CDS Powered by Apache Spark Requirements

The following sections describe software requirements for CDS Powered by Apache Spark.

CDH Versions

Supported versions of CDH are described below.

A Hive compatibility issue in CDS 2.0 Release 1 affects CDH 5.10.1 and higher, CDH 5.9.2 and higher, CDH 5.8.5 and higher, and CDH 5.7.6 and higher. If you are using one of these CDH versions, you must upgrade to the CDS 2.0 Release 2 or higher parcel, to avoid Spark 2 job failures when using Hive functionality.

CDS Powered by Apache Spark Version Supported CDH Versions
2.4 Release 2 CDH 5.10 and any higher CDH 5.x versions
2.4 Release 1 CDH 5.10 and any higher CDH 5.x versions
2.3 Release 4 CDH 5.9 and any higher CDH 5.x versions
2.3 Release 3
2.3 Release 2
2.3 Release 1 Not released due to late bug discovered. If downloaded do not use.
2.2 Release 4 CDH 5.8 and any higher CDH 5.x versions
2.2 Release 3
2.2 Release 2
2.2 Release 1 CDH 5.8 - CDH 5.13
2.1 Release 4 CDH 5.7 and any higher CDH 5.x versions
2.1 Release 3 CDH 5.7 and any higher CDH 5.x versions
2.1 Release 2 CDH 5.7 and any higher CDH 5.x versions
2.1 Release 1 CDH 5.7 - CDH 5.12
2.0 Release 2 CDH 5.7 - 5.11
2.0 Release 1 CDH 5.7 up to 5.7.5, CDH 5.8 up to 5.8.4, CDH 5.9 up to 5.9.1, CDH 5.10.0.

CDS 2.0 Release 2 is required for any higher maintenance releases of these CDH versions.

A Spark 1.6 service (included in CDH 5.7 and higher) can co-exist on the same cluster as Spark 2 (installed as a separate parcel). The two services are configured to not conflict, and both run on the same YARN service. Spark 2 uses the external shuffle service from the CDH installation if Spark 1 is already installed, or installs the shuffle service itself if necessary. Only the external shuffle service classes from the CDH installation can be used.

Although Spark 1 and Spark 2 can coexist in the same CDH cluster, you cannot use multiple Spark 2 versions simultaneously in the same Cloudera Manager instance. All CDH clusters managed by the same Cloudera Manager Server must use exactly the same version of CDS Powered by Apache Spark. For example, you cannot use the built-in CDH Spark service, a CDS 2.1 service, and a CDS 2.2 service. You must choose only one CDS 2 Powered by Apache Spark release. Make sure to install or upgrade the CDS 2 service descriptor and parcels across all machines of all clusters at the same time.

Cloudera Manager Versions

Applicable versions of Cloudera Manager for CDS Powered by Apache Spark are described below.

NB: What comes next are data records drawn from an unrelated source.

-- ==== Sys2Proof/Tests/Slice0.lean ====
section
/-! SUPPORT. Tests: ill-formed terms that WellFormed refuses, slot values from the manual, and for each statement states and
operands that meet its hypotheses, with what the rules give for them. -/

set_option Elab.async false

namespace Sys2Proof.Tests
open Sys2Proof Sys2Proof.Machine

/-! WellFormed refuses an ill-formed term for each of its checks. -/

def g0 : Guard := ⟨0, false⟩
def x0 : XArgs := ⟨g0, 1, 2, false, 3, none⟩
def m0 : MArgs := ⟨false, g0, 16, 2, 1, 0, none⟩
def sm0 : ScalarMemArgs := ⟨false, g0, 5, 3, false, 1, 0, none⟩
def a0 : AtomArgs := ⟨false, g0, 5, 3, 0, 1, 0, 6, none⟩
def v0 : VArgs := ⟨false, g0, 0, false, 8, 32, 8, 64, 96⟩
def t0 : TArgs := ⟨g0, false, false, false, false, false, 0, 0, 0⟩
def e0 : EArgs := ⟨g0, 1, 2, 3, 0, false, 0, none⟩
def p0 : Packet := ⟨1, 3, 0, 7, 0, 7, false, 9, 0, 0, 0x5000, 6, 2, 0, 8, 0, 0, 0, [1, 2, 3, 4, 5, 6, 7, 8]⟩

/-- C slot: guard, predicate, scalars, address, counts, body length, core and flag, register numbers. -/
theorem test_wf_c : ([.br ⟨64, false⟩ false 1 2, .br g0 false 128 2, .br g0 false 1 65536, .brs g0 false false 64 2,
    .call g0 65536, .loop g0 true 8192 2, .loop g0 false 64 2, .loop g0 true 1 65536, .spool g0 64 1 2, .spool g0 1 64 2,
    .rep g0 true 8192, .rdv g0 64 1 0 0, .rdv g0 1 64 0 0, .rdv g0 1 2 256 0, .rdv g0 1 2 0 256, .selv g0 65536,
    .setf g0 true 256 1, .setf g0 true 1 64, .waitf g0 true 64, .halt ⟨64, true⟩, .movc g0 64 0, .movc g0 1 8,
    .rdc g0 64 0, .rdc g0 1 256] : List Instr).all (fun i => !i.wf) = true := by decide

/-- X slot: fields, literals, the unclaimed I = 0, the bit-field layout, movh, rdi, popc. -/
theorem test_wf_x : ([.xAdd { x0 with guard := ⟨64, false⟩ }, .xAdd { x0 with dst := 64 }, .xAdd { x0 with sa := 64 },
    .xAdd { x0 with sb := 64 }, .xAdd { x0 with imm := true, sb := 32768 }, .xAdd { x0 with lit := some 5 },
    .xAdd { x0 with imm := true, sb := 1, lit := some 5 }, .xAdd { x0 with imm := true, sb := 0, lit := some 4294967296 },
    .ext x0, .ext { x0 with imm := true, sb := 33 + 64 * 31 }, .ext { x0 with imm := true, sb := 4096 }, .movh x0,
    .movh { x0 with imm := true, sa := 1 }, .rdi { x0 with sb := 0, sa := 6 }, .popc x0, .clz { x0 with imm := true, sb := 0 }]
    : List Instr).all (fun i => !i.wf) = true := by decide

/-- M slots: fields, a claimed OFF, ldcb, stx and the atomics' sizes. -/
theorem test_wf_m : ([.ldV { m0 with guard := ⟨64, false⟩ }, .ldV { m0 with ply := 2048 }, .ldC { m0 with w := 16 },
    .ldD { m0 with base := 64 }, .stG { m0 with off := 16384 }, .stV { m0 with off := 1, lit := some 1 },
    .ldcb m0, .ldcb { m0 with ply := 0 }, .ldxV { sm0 with reg := 64 }, .ldxG { sm0 with size := 4 }, .stxV { sm0 with sgn := true },
    .stxG { sm0 with base := 64 }, .atomAdd { a0 with size := 1 }, .atomCas { a0 with level := 4 }, .atomOr { a0 with off := 256 },
    .atomOr { a0 with off := 1, lit := some 0 }, .atomMin { a0 with src := 64 }] : List Instr).all (fun i => !i.wf) = true := by
  decide

/-- V slots: fields and widths, the functions, conditions, conversions, predicate forms, perm, red, xcopy, jets, flags, integers. -/
theorem test_wf_v : ([.vfAdd { v0 with guard := ⟨64, false⟩ }, .vfAdd v0, .vfAdd { v0 with sub := 4 }, .sqrt { v0 with sub := 1 },
    .vfCmp { v0 with sub := 1, dw := 0, dst := 128 }, .vfCmp { v0 with sub := 1, dw := 8 }, .vfSel { v0 with sub := 1, b := true },
    .cvt { v0 with sb := 0x009 }, .cvt { v0 with sb := 0x50A }, .cvt { v0 with sb := 0x081, dw := 0 }, .pand v0,
    .pmov { v0 with dw := 5, sw := 0, dst := 1, sa := 1, sb := 1 }, .perm { v0 with sb := 0x600 }, .perm { v0 with sb := 0x010 },
    .red { v0 with sb := 0x720 }, .red { v0 with sb := 0x320 }, .xcopy { v0 with sb := 0x600 }, .jseed { v0 with sub := 1, sb := 1 },
    .jget { v0 with sub := 1, sb := 0x208 }, .flgrd v0, .flgclr v0, .viAdd { v0 with sub := 2 }, .viCmp { v0 with dw := 6 },
    .viSel { v0 with b := true }, .viMov { v0 with sb := 1 }, .viMov { v0 with b := true, sw := 0 },
    .viAbs { v0 with sub := 1, sb := 0 }, .viNeg { v0 with sb := 1 }] : List Instr).all (fun i => !i.wf) = true := by decide

/-- T and E slots. -/
theorem test_wf_te : ([.zero { t0 with desc := 1 }, .zero { t0 with neg := true }, .push { t0 with row := 64 },
    .push { t0 with aux := 1 }, .shift { t0 with ow := true }, .shift { t0 with row := 1 }, .assayBeat { t0 with aux := 16 },
    .acc { t0 with desc := 4 }, .acc { t0 with cks := true, aux := 16 }, .shiftAcc { t0 with aux := 4 },
    .shiftAcc { t0 with cks := true, row := 1 }, .assayAcc { t0 with aux := 4 }, .drain { t0 with ow := true },
    .drain { t0 with cks := true, desc := 4 }, .drain { t0 with desc := 16 }, .copy { e0 with cf := 4 }, .copy { e0 with sa := 64 },
    .copy { e0 with ofs := 1024 }, .copy { e0 with lit := some 1 }, .tcopy { e0 with cf := 2 }, .transp { e0 with cf := 3 },
    .convE { e0 with cf := 5 }, .gather { e0 with cf := 32 }, .scatter { e0 with cf := 32 }, .hget { e0 with cf := 1 },
    .hput { e0 with cf := 2 }, .fput { e0 with cf := 2 }, .fget { e0 with cf := 1 }, .fatom { e0 with cf := 16 },
    .mcred { e0 with cf := 1 }] : List Instr).all (fun i => !i.wf) = true := by decide

/-- Events: ports, queues, cores, dies, groups, packets and the rest. -/
theorem test_wf_events : ([.powerUp { BootInput.standard with ports := [(24, 1, 1)] }, .registerWrite 16777216 8 0,
    .qcmdCreate 1024, .launch 1024, .tellerTrapEvent 256, .engineComplete 256 0, .linkEvent 24, .heartbeat 24 p0,
    .routeUpdate 25 p0 [], .packageLoss 2048 0, .packageLoss 0 (2 ^ 24), .fabricWrite { p0 with port := 25 },
    .ack { p0 with tag := 4096 }, .readReq { p0 with addr := 2 ^ 57 }, .reduceContrib { p0 with seq := 65536 }, .ackTimeout 4096,
    .groupTimerExpiry 256, .groupEntryWrite 256 0 0, .groupEntryWrite 0 2 0, .migrationCopy 4, .scanName 4, .scanInPlace 0 17,
    .dbgHold 65536, .rdvRoundRelease 0 256, .powerLimitHold 3] : List Instr).all (fun i => !i.wf) = true := by decide +kernel

/-! Decoding: a word of every slot instruction, written from its row of 14 R251 to R258. -/

/-- The words decode to the instructions beside them. -/
def decodesAll (s : Slot) (l : List (Nat × Instr)) : Bool := l.all fun p => (decodeSlot s p.1 none).toOption == some p.2

/-- 14 R251: OP in [36:30], operands in [29:0]. -/
theorem test_decode_c : decodesAll .c [
    (1 * 2 ^ 30 + 0x850007, .br g0 true 5 7), (2 * 2 ^ 30 + 0x430007, .brs g0 false true 3 7), (3 * 2 ^ 30 + 0x7, .call g0 7),
    (4 * 2 ^ 30 + 0, .ret g0), (5 * 2 ^ 30 + 0x20050007, .loop g0 true 5 7), (5 * 2 ^ 30 + 0x50007, .loop g0 false 5 7),
    (6 * 2 ^ 30 + 0x3020007, .spool g0 3 2 7), (7 * 2 ^ 30 + 0x20050000, .rep g0 true 5), (7 * 2 ^ 30 + 0x50000, .rep g0 false 5),
    (8 * 2 ^ 30 + 0xC40103, .rdv g0 3 4 1 3), (9 * 2 ^ 30 + 7, .selv g0 7), (10 * 2 ^ 30 + 0x414007, .setf g0 true 5 7),
    (11 * 2 ^ 30 + 0x47, .waitf g0 true 7), (12 * 2 ^ 30 + 0, .ppt g0), (13 * 2 ^ 30 + 0, .pptScan g0), (14 * 2 ^ 30 + 0, .relPkg g0),
    (15 * 2 ^ 30 + 0, .relSys g0), (16 * 2 ^ 30 + 0, .fenceE g0), (17 * 2 ^ 30 + 0, .rfence g0), (18 * 2 ^ 30 + 0x520, .movc g0 5 32),
    (19 * 2 ^ 30 + 0x520, .rdc g0 5 32), (20 * 2 ^ 30 + 0, .brk g0), (21 * 2 ^ 30 + 0, .eret g0), (22 * 2 ^ 30 + 0, .halt g0)] = true := by decide +kernel

/-- 14 R252: OP in [32:27], DST in [26:21], SA in [20:15], SB in [14:0]; DST 1, SA 2, SB 3. -/
def wordX (op : Nat) : Nat := op * 2 ^ 27 + 1 * 2 ^ 21 + 2 * 2 ^ 15 + 3
/-- The X slot: OP 2·base + I. -/
theorem test_decode_x : decodesAll .x [
    (wordX 2, .xAdd x0), (wordX 4, .xSub x0), (wordX 6, .xMul x0), (wordX 8, .mulhu x0), (wordX 10, .mulhs x0), (wordX 12, .xAnd x0),
    (wordX 14, .xOr x0), (wordX 16, .xXor x0), (wordX 18, .xShl x0), (wordX 20, .xShr x0), (wordX 22, .sar x0), (wordX 24, .xMin x0),
    (wordX 26, .xMax x0), (wordX 28, .minu x0), (wordX 30, .maxu x0), (wordX 32, .ceq x0), (wordX 34, .cne x0), (wordX 36, .clt x0),
    (wordX 38, .cltu x0), (wordX 40, .cle x0), (wordX 42, .cleu x0), (0x2D * 2 ^ 27 + 0x3 * 2 ^ 6 + 5, .ext ⟨g0, 0, 0, true, 197, none⟩),
    (0x2F * 2 ^ 27 + 0x3 * 2 ^ 6 + 5, .exts ⟨g0, 0, 0, true, 197, none⟩),
    (0x31 * 2 ^ 27 + 0x3 * 2 ^ 6 + 5, .ins ⟨g0, 0, 0, true, 197, none⟩), (0x33 * 2 ^ 27 + 2 ^ 21 + 9, .movh ⟨g0, 1, 0, true, 9, none⟩),
    (0x34 * 2 ^ 27 + 2 ^ 21 + 5 * 2 ^ 15, .rdi ⟨g0, 1, 5, false, 0, none⟩),
    (0x36 * 2 ^ 27 + 2 ^ 21 + 2 * 2 ^ 15, .popc ⟨g0, 1, 2, false, 0, none⟩),
    (0x38 * 2 ^ 27 + 2 ^ 21 + 2 * 2 ^ 15, .clz ⟨g0, 1, 2, false, 0, none⟩), (0x03 * 2 ^ 27 + 0x7FFF, .xAdd ⟨g0, 0, 0, true, 0x7FFF, none⟩)] = true := by decide +kernel

/-- 14 R253: OP in [40:35], PLY in [34:24], W in [23:20], BASE in [19:14], OFF in [13:0]; PLY 16, W 2, BASE 1. -/
def wordM (op : Nat) : Nat := op * 2 ^ 35 + 16 * 2 ^ 24 + 2 * 2 ^ 20 + 1 * 2 ^ 14
/-- The M slots. -/
theorem test_decode_m : decodesAll .m0 [
    (wordM 1, .ldV m0), (wordM 2, .ldC m0), (wordM 3, .ldD m0), (wordM 4, .ldG m0), (wordM 5, .stV m0), (wordM 6, .stC m0),
    (wordM 7, .stD m0), (wordM 8, .stG m0), (wordM 9, .ldsV m0), (wordM 10, .ldsG m0), (wordM 11, .chksV m0), (wordM 12, .chksG m0),
    (wordM 13, .ldply m0), (wordM 14, .stply m0), (0x0F * 2 ^ 35 + 2 ^ 14, .ldcb ⟨false, g0, 0, 0, 1, 0, none⟩),
    (0x10 * 2 ^ 35 + 5 * 2 ^ 24 + 0xE * 2 ^ 20 + 2 ^ 14, .ldxV { sm0 with sgn := true }),
    (0x11 * 2 ^ 35 + 5 * 2 ^ 24 + 0xC * 2 ^ 20 + 2 ^ 14, .ldxG sm0), (0x12 * 2 ^ 35 + 5 * 2 ^ 24 + 0xC * 2 ^ 20 + 2 ^ 14, .stxV sm0),
    (0x13 * 2 ^ 35 + 5 * 2 ^ 24 + 0xC * 2 ^ 20 + 2 ^ 14, .stxG sm0),
    (0x14 * 2 ^ 35 + 5 * 2 ^ 24 + 0xD * 2 ^ 20 + 2 ^ 14 + 6, .atomAdd { a0 with level := 1 }),
    (0x15 * 2 ^ 35 + 5 * 2 ^ 24 + 0xD * 2 ^ 20 + 2 ^ 14 + 6, .atomSwap { a0 with level := 1 }),
    (0x16 * 2 ^ 35 + 5 * 2 ^ 24 + 0xD * 2 ^ 20 + 2 ^ 14 + 6, .atomAnd { a0 with level := 1 }),
    (0x17 * 2 ^ 35 + 5 * 2 ^ 24 + 0xD * 2 ^ 20 + 2 ^ 14 + 6, .atomOr { a0 with level := 1 }),
    (0x18 * 2 ^ 35 + 5 * 2 ^ 24 + 0xD * 2 ^ 20 + 2 ^ 14 + 6, .atomXor { a0 with level := 1 }),
    (0x19 * 2 ^ 35 + 5 * 2 ^ 24 + 0xD * 2 ^ 20 + 2 ^ 14 + 6, .atomMax { a0 with level := 1 }),
    (0x1A * 2 ^ 35 + 5 * 2 ^ 24 + 0xD * 2 ^ 20 + 2 ^ 14 + 6, .atomMin { a0 with level := 1 }),
    (0x1B * 2 ^ 35 + 5 * 2 ^ 24 + 0xD * 2 ^ 20 + 2 ^ 14 + 6, .atomCas { a0 with level := 1 })] = true := by decide +kernel

/-- 14 R254: OP in [48:41], DW in [40:37], DST in [36:26], SW in [25:22], SA in [21:11], SB in [10:0]. -/
def wordV (op dw dst sw sa sb : Nat) : Nat := op * 2 ^ 41 + dw * 2 ^ 37 + dst * 2 ^ 26 + sw * 2 ^ 22 + sa * 2 ^ 11 + sb
def vOf32 (sb : Nat) : VArgs := { v0 with sub := 1, sb := sb }
def vInt (dw sw sb : Nat) : VArgs := { v0 with dw := dw, sw := sw, sb := sb }
/-- Float, conversion and jet forms: B = 0x08 + 4·op + format, 0x24 unary, 0x28 compare, 0x2C select, 0x30, 0x38. -/
theorem test_decode_vf : decodesAll .v0 [
    (wordV 0x12 8 32 8 64 96, .vfAdd (vOf32 96)), (wordV 0x1A 8 32 8 64 96, .vfSub (vOf32 96)),
    (wordV 0x22 8 32 8 64 96, .vfMul (vOf32 96)), (wordV 0x2A 8 32 8 64 96, .vfFma (vOf32 96)),
    (wordV 0x32 8 32 8 64 96, .vfDiv (vOf32 96)), (wordV 0x3A 8 32 8 64 96, .vfMin (vOf32 96)),
    (wordV 0x42 8 32 8 64 96, .vfMax (vOf32 96)), (wordV 0x4A 8 32 8 64 0, .sqrt (vOf32 0)), (wordV 0x4A 8 32 8 64 1, .vfAbs (vOf32 1)),
    (wordV 0x4A 8 32 8 64 2, .vfNeg (vOf32 2)), (wordV 0x4A 8 32 8 64 3, .rcp (vOf32 3)), (wordV 0x4A 8 32 8 64 4, .rsqrt (vOf32 4)),
    (wordV 0x4A 8 32 8 64 5, .exp (vOf32 5)), (wordV 0x4A 8 32 8 64 6, .log (vOf32 6)), (wordV 0x4A 8 32 8 64 7, .sin (vOf32 7)),
    (wordV 0x4A 8 32 8 64 8, .cos (vOf32 8)), (wordV 0x4A 8 32 8 64 9, .tanh (vOf32 9)), (wordV 0x4A 8 32 8 64 10, .sigmoid (vOf32 10)),
    (wordV 0x4A 8 32 8 64 11, .erf (vOf32 11)), (wordV 0x52 7 9 8 64 96, .vfCmp { vOf32 96 with dw := 7, dst := 9 }),
    (wordV 0x5A 8 32 8 64 9, .vfSel (vOf32 9)), (wordV 0x60 4 32 8 64 0x11, .cvt { v0 with dw := 4, sb := 0x11 }),
    (wordV 0x62 4 32 8 64 0x39, .cvt { v0 with sub := 1, dw := 4, sb := 0x39 }), (wordV 0x72 8 32 8 64 0x0, .jseed (vOf32 0x0)),
    (wordV 0x72 8 32 8 64 0x107, .jset (vOf32 0x107)), (wordV 0x72 8 32 8 64 0x207, .jget (vOf32 0x207)),
    (wordV 0x72 8 32 8 64 0x307, .jgetD (vOf32 0x307)), (wordV 0x72 8 32 8 64 0x400, .jdif (vOf32 0x400)),
    (wordV 0x72 8 32 8 64 0x500, .jint (vOf32 0x500))] = true := by decide +kernel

CDS Powered by Apache Spark Version Supported Cloudera Manager Versions
2.4 Release 2 Cloudera Manager 5.11 and any higher Cloudera Manager 5.x versions
2.4 Release 1
2.3 Release 4
2.3 Release 3
2.3 Release 2
2.3 Release 1 Never officially released; if downloaded, do not use
2.2 Release 4 Cloudera Manager 5.8.3, 5.9 and any higher Cloudera Manager 5.x versions
2.2 Release 3
2.2 Release 2
2.2 Release 1
2.1 Release 4
2.1 Release 3
2.1 Release 2
2.1 Release 1
2.0 Release 2
2.0 Release 1

Scala 2.11 Requirement

Spark 2 does not work with Scala 2.10. Use Scala 2.11 only.

Python Requirement

CDS Powered by Apache Spark requires one of the following Python versions:

  • Python 2.7 or higher, when using Python 2.
  • Python 3.4 or higher, when using Python 3. (CDS 2.0 only supports Python 3.4 and 3.5; CDS 2.1 and higher include support for Python 3.6 and higher.)

JDK 8 Requirement

CDS 2.2 and higher require JDK 8 only. If you are using CD 2.2 or higher, you must remove JDK 7 from all cluster and gateway hosts to ensure proper operation.

Check the supported JDK versions and see Java Development Kit Installation for the installation steps.